Selain pertumbuhan penduduk, faktor
lain yang mempengaruhi pertumbuhan ekonomi adalah tingkat konsumsi. Tingkat
konsumsi terdiri dari konsumsi pemerintah, konsumsi rumah tanggga dan
konsumsi swasta. Pengeluaran konsumsi rumah tangga memiliki porsi terbesar
dalam total pengeluaran agregat, berbeda dengan pengeluaran pemerintah yang
bersifat ekosgenus dan konsumsi rumah tangga bersifat endogenus. Dalam arti
besarnya konsumsi rumah tangga berkaitan erat dengan faktor-faktor lain yang
mempengaruhnya.
Salah
satu modal dasar pembangunan, jumlah penduduk yang besar, apalagi disertai
dengan kualitas yang baik merupakan jaminan bagi terlaksananya pembangunan
secara optimal. Jumlah penduduk yang besar juga memberi keuntungan lain, yaitu
banyaknya konsumen pengguna berbagai barang/produk konsumsi. Permintaan yang
tinggi terhadap barang/produk konsumsi menjadi salah satu faktor penunjang
pertumbuhan ekonomi. Di sisi lain, bertambahnya penduduk dalam jumlah besar
berdampak negatif terhadap standar kehidupan, terutama jika berbagai kebutuhan
dasar tidak dapat dipenuhi secara memadai. Penduduk yang besar menuntut
pelayanan sosial dan ekonomi yang besar pula.

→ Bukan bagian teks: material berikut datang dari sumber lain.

-- ==== Sys2Proof/Word.lean ====
section
/-! DEFINITION. The machine's words: bytes, 16-bit halves, 32-bit command words (R100) and 24-bit chip addresses (R60). -/

namespace Sys2Proof

/-- One byte of the chip's address space (R60). -/
abbrev Byte := BitVec 8

/-- A 16-bit half of a touch word (R374). -/
abbrev Half := BitVec 16

/-- A 32-bit command word or register value (R100). -/
abbrev Word := BitVec 32

/-- A 24-bit chip-internal address (R60). -/
abbrev Addr := BitVec 24

end Sys2Proof
end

Semakin banyak jumlah anak-anak
usia sekolah umpamanya, semakin banyak juga sarana dan prasarana pendidikan
yang dibutuhkan. Di bidang kesehatan ditemui masalah yang sama karena semakin
banyak jumlah penduduk, kebutuhan akan layanan kesehatan juga semakin
meningkat. Aspek lain yang juga terancam akibat pertambahan penduduk yang besar
adalah ketersediaan pangan semakin meningkat.
Pertumbuhan
penduduk merupakan perubahan jumlah penduduk baik pertambahan maupun
penurunannya. Faktor-faktor lain yang mempengaruhi pertumbuhan penduduk yaitu
kelahiran, kematian dan perpindahan penduduk (migrasi). Kelahiran dan
kematian dinamakan faktor alami, sedangkan perpindahan penduduk dinamakan
faktor non alami.
Jumlah
penduduk merupakan hal penting di dalam suatu Negara, apalagi di Indonesia.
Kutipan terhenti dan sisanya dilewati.